There are many ways to read data into R Language. We will learn here how to import data in R Language too. We can also generate certain kinds of patterned data. Some of them are:
Table of Contents
Reading Data from the Keyboard Directly
For small data (few observations) one can input data in vector form directly on R Console, such as
x <- c(1, 2, 3, 4, 5) y <-c('a', 'b', 'c')
In vector form, data can be on several lines by omitting the right parentheses, until the data are complete, such as
x <- c(1, 2 3, 4)
Note that it is more convenient to use the scan function, which permits the index of the next entry.
Using Scan Function
For small data sets it is better to read data from the console by using the scan function. The data can be entered on a separate line, by using a single space and/or tab. After entering the complete required data, pressing twice the enter key will terminate the scanning.
X <- scan() 1: 3 4 5 4: 4 5 6 7 8: 2 3 4 5 6 6 14: Read 13 items
Reading String Data using the “what” Option
y <- scan(what=" ") 1: red green blue 4: white 5: Read 4 items
The scan function can be used to import data. The scan function returns a list or a vector while read.table
function returns a data frame. It means that the scan function is less useful for imputing “rectangular” type data.
Reading data from ASCII or plain text files into R as Data Frame
The read.table
function reads any type of delimited ASCII file. It can be numeric and character values. Reading data into R read.table
is the easiest and most reliable method. The default delimiter is a blank space.
data <- read.table(file=file.choose()) #select from dialog box data <- read.table("http://itfeature.com/test.txt", header=TRUE)) # read from web site
Note that the read.table
command can also be used for reading data from the computer disk by providing an appropriate path in inverted commas such as
data <-read.table("D:/data.txt", header=TRUE)) # read from your computer
For missing data, read.table
will not work and you will receive an error. For missing values the easiest way to fix this error, change the type of delimiter by using a sep argument to specify the delimiter.

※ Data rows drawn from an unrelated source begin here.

/-- The package registers after reset (R241, R364, R392, R414, R438 to R444). -/
def Pkg.reset : Pkg :=
  { frtab := 0, mpool := 0, mphead := 0, mptail := 0, mlog := 0, mlogpos := 0, peerid := 0, clcfg := 30,
    rampcfg := 0x3E82_5800_0428_4440, ramplim := 0, ramptab := [], capchg := 0xFFF1_E3C7_8F1E_3C78, dcap0 := 1048576,
    dcap1 := 1048576, dbal0 := 1048576, dbal1 := 1048576, pcap := 16777216, pbal := 16777216, diePtr0 := 0, diePtr1 := 0,
    mown := 0, pendSince := 0, ownerDownSince := none, hostUp := true, portsUp := List.replicate 64 true, boardUp := true,
    win := [], ctxctl := [], part := [], partSet := false, keyBlock := List.replicate 256 0,
    attBlock := List.replicate 512 0, hostTag := 0, memKeys := [], linkKeys := [], lost := [], discarded := 0, msix := [], img := [], dying := [], zeroing := [] }

/-- A context slot after reset (R95, R208, R241, R364): `LSCFG` N 2,000, EINIT 16, EMAX 24, EMIN 0; `LSCALE` 2^16. -/
def Ctx.reset : Ctx :=
  { valid := false, asid := 0, otbase := 0, otlen := 0, qtbase := 0, tapebase := 0, flogbase := 0, flogpos := 0,
    lscfg := 0x0000_07D0_1018_0000, tdepth := 0, lscale := 0x4780_0000, lskip := 0, ptbase := 0, pgcfg := 0, prqbase := 0,
    prqpos := 0, clgbase := 0, queues := [], packets := [], tape := none, pageReqs := [], hostStores := false, spillBase := 0 }

/-! ### The state -/

/-- A saved context (R230): what a save wrote to an image of `size` units of 64 KiB, with the bytes and the regions it holds. -/
structure SavedCtx where
  size : Nat := 0
  ctx : Ctx
  teams : List Team
  grids : List Grid
  bars : List (Nat × Nat × BarSlot)
  vault : List Host.Cell
  poison : List Nat
  gangs : List (Nat × Nat × Gang)
  rows : List (Nat × Nat × Word)
  slots : List (Nat × Nat × SaSlot)
  tags : List TagUse
  deriving DecidableEq, Repr

/-- A message that the package sends (R243, R249, R374, R379, R429): to another device, or to the host. `mreq` goes from the device that is to
become a page's home to the home, and from any other device to that one; `migPage` carries the page's bytes and its ownership records. -/
inductive OutMsg where
  | coll (peer : Nat) (msg : ClMsg)
  | intent (idx gen dr lead part : Nat)
  | intentCancel (idx gen part : Nat)
  | mreq (home target asid va : Nat)
  | migRefuse (peer asid va : Nat)
  | migPage (peer asid va : Nat) (bytes : List Byte)
  | request (peer : Nat) (req : RemoteReq)
  | forward (peer : Nat) (req : RemoteReq)
  | reply (peer : Nat) (va tag : Nat) (data : List Byte)
  | replyFail (peer : Nat) (va tag : Nat) (why : Refused)
  | revoke (peer asid va core : Nat)
  | revoked (peer va core : Nat)
  | ats (pasid va : Nat)
  | pri (pasid va : Nat)
  | invalidateDone (pasid va : Nat)
  | zeroRead (tag : Nat)
  | hostRead (off : Nat) (data : List Byte)
  deriving DecidableEq, Repr

/-- What an engine still has to write once the host has answered a translation (R252): the bytes of a record, a page request's record, whose
place in its ring is taken as it is written (R246), or a completion word of a queue's packet (R215); and a prefetch (R269). -/
inductive RecWhat where
  | bytes (bs : List Byte)
  | request (page lin core : Nat)
  | done (q pos : Nat) (val : DWord)
  | prefetch (core level : Nat)
  deriving DecidableEq, Repr

/-- An engine's access that waits for a translation by the host (R252): the context slot and the address. -/
structure RecWait where
  slot : Nat
  at_ : Nat
  what : RecWhat
  deriving DecidableEq, Repr

/-- Who asks another device: a team, an engine, or a prefetch of a level (R242, R269, R279). -/
inductive Asker where
  | team (uid : Nat)
  | engine
  | prefetch (level : Nat)
  deriving DecidableEq, Repr

/-- A home's answer to an access: bytes, or why it refuses. -/
inductive RemAns where
  | bytes (bs : List Byte)
  | refused (why : Refused)
  deriving DecidableEq, Repr

/-- An access that this device has asked another device for (R242, R243): its number, who asked, the core that issued it, the home key and the
address, and what it asks; for a team's writes what they are, and for returning atomics their lanes. `ans` is none while it is out, then the
home's answer, which came at the core cycle `at_`. A block that is loaded is kept in the caches only where `keep` still holds: no acquire, no write of this device to
the block and no other answer with its bytes has come since it was asked for (R270, R283, R286). A write of an engine's command names it with
`cmd` (R321). With a host key it is the zero-length read
of a release (R295). -/
structure RemAsk where
  tag : Nat
  asker : Asker
  core : Nat
  asid : Nat
  key : Nat
  va : Nat
  op : RemoteOp
  writes : List PWrite
  ret : List Nat
  ans : Option RemAns
  at_ : Nat
  keep : Bool
  cmd : Option HRef := none
  deriving DecidableEq, Repr

/-- A team as its engine operations know it after it has gone (R34, R192, R194). -/
structure TeamId where
  uid : Nat
  gid : Nat
  home : Nat
  pair : Bool
  lin : Nat
  deriving DecidableEq, Repr

/-- The whole package. `cc` counts half reference cycles, the core cycles at 2 GHz, and `later` the core cycles that the cores of a faster
cluster have still to make in this one (R6, R428). `pick` and `inputs` say what the next steps are: the teams chosen to issue, and what arrives from
outside; `l1Rights` holds the translation that filled each block of an L1, by its first byte's key (R233);
`remoteWait` holds requests of other devices, and `recWaits` writes of engines, that wait for a translation by the host; `replies`
holds answers to other devices with the number before which every revoke has to be acknowledged (R284); `gone` names the teams that have exited
while their grid lasts. `cur` is the team whose instruction is being executed. -/
structure State where
  cyc : BitVec 64
  cc : Nat
  later : Nat
  powered : Bool
  mem : List Host.Cell
  tags : SMap Nat
  poison : SMap Bool
  codeErrs : SMap CodeErr
  pend : List PWrite
  revokes : List Revoke
  l1 : SMap L1Byte
  l1Rights : SMap Leaf
  owners : SMap Nat
  lines : SMap Line
  remote : SMap Byte
  tlb : List TlbEntry
  walks : List WalkEntry
  frames : List FrameEntry
  ats : SMap AtsGrant
  counters : SMap Nat
  scrubPos : Nat
  scrubPasses : Nat
  cores : SMap Core
  clusters : SMap Cluster
  ctxs : SMap Ctx
  saved : SMap SavedCtx
  teams : List Team
  grids : List Grid
  arrivals : List Arrival
  loads : List CodeLoad
  chans : SMap Channel
  tagUses : List TagUse
  migCounts : List MigCount
  moves : List Move
  prices : SMap Nat
  islands : SMap IslandRec
  gov : Governor
  pkg : Pkg
  nvm : Nvm
  outbox : List OutMsg
  inputs : List Instr
  remoteWait : List RemoteReq
  recWaits : List RecWait
  remAsks : List RemAsk
  replies : List (Nat × OutMsg)
  gone : List TeamId
  pick : List Nat
  cur : Option Nat
  nextId : Nat
  freeCtr : Nat
  deriving DecidableEq, Repr

/-- The package right after reset: `CYC` zero (R35), nothing resident, no context, every register at the value of its structure's
reset; the boot sequence (R450) has run. -/
def State.reset : State :=
  { cyc := 0, cc := 0, later := 0, powered := true, mem := [], tags := [], poison := [], codeErrs := [], pend := [], revokes := [],
    l1 := [], l1Rights := [], owners := [], lines := [], remote := [], tlb := [], walks := [], frames := [], ats := [], counters := [], scrubPos := 0,
    scrubPasses := 0, cores := [], clusters := [], ctxs := [], saved := [], teams := [], grids := [], arrivals := [],
    loads := [], chans := [], tagUses := [], migCounts := [], moves := [], prices := [], islands := [],
    gov := Governor.reset, pkg := Pkg.reset, nvm := Nvm.reset, outbox := [], inputs := [], remoteWait := [], recWaits := [],
    remAsks := [], replies := [], gone := [], pick := [], cur := none, nextId := 1, freeCtr := 0 }

end Sys2Proof.Machine
end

data <-read.table("http//itfeature.com/missing_comma.txt", header=TRUE, sep=","))
Comma-delimited files can be read in by read.table
function and sep argument, but they can also be read in by the read.csv
function specifically written for comma-delimited files. To display the contents of the file use print()
function or file name.
data <- read.csv(file=file.choose() )
Reading in fixed formatted files
To read data in fixed format use read.fwf
function and argument width are used to indicate the width (number of columns) for each variable. In this format variable names are not there in the first line, therefore they must be added after reading the data. Variable names are added by dimnames
function and the bracket notation to indicate that we are attaching names to the variables (columns) of the data file. Anyhow there are several different ways to do this task.
data <- read.fwf("http://itfeature.com/test_fixed.txt", width = c(8,1,3,1,1,1) ) dimnames(data)[[2]] c("v1", "v2", "v3", "v4", "v5","v6")
Import Data In R
Importing data in R is fairly simple. For Stata and Systat, use the foreign package. For SPSS and SAS recommended package is the Hmisc package for ease and functionality. See the Quick-R section on packages, for information on obtaining and installing these packages. Examples of importing data in R are provided below.
From Excel
On Windows systems, you can use the RODBC package to access Excel files. The first row of the Excel file should contain variable/column names.
# Excel file name is myexcel and WorkSheet name is mysheet library(RODBC) channel <- odbcConnectExcel("c:/myexel.xls") mydata <- sqlFetch(channel, "mysheet") odbcClose(channel)
From SPSS
# First save SPSS dataset in trasport format get file = 'c:\data.sav' export outfile = 'c:\data.por'
library(Hmisc) mydata <- spss.get("c:/data.por", use.value.labels=TRUE) # "use.value.labels" option converts value labels to R factors.
From SAS
# save SAS dataset in trasport format libname out xport 'c:/mydata.xpt'; data out.data; set sasuser.data; run; # in R library(Hmisc) mydata <- sasxport.get("c:/data.xpt") # character variables are converted to R factors From Stata # input Stata file library(foreign) mydata <- read.dta("c:/data.dta") From systat # input Systat file library(foreign) mydata <- read.systat("c:/mydata.dta")
Accessing Data in R Library
Many of the R libraries including CAR library contain data sets. For example to access the Duncan data frame from the CAR library in R type the following command on R Console
library(car) data(Duncan) attach(Duncan)
Some Important Commands for Dataframes
data #displays the entire data set on command editor head(data) #displays the first 6 rows of dataframe tail(data) #displays the last 6 rows of dataframe str(data) #displays the names of variable and their types names(data) #shows the variable names only rename(V1,Variable1, dataFrame=data) # renames V1 to variable 1; note that epicalc packagemust be installed ls() #shows a list of objects that are available attach(data)#attached the dataframe to the R search path, which makes it easy to access variables names.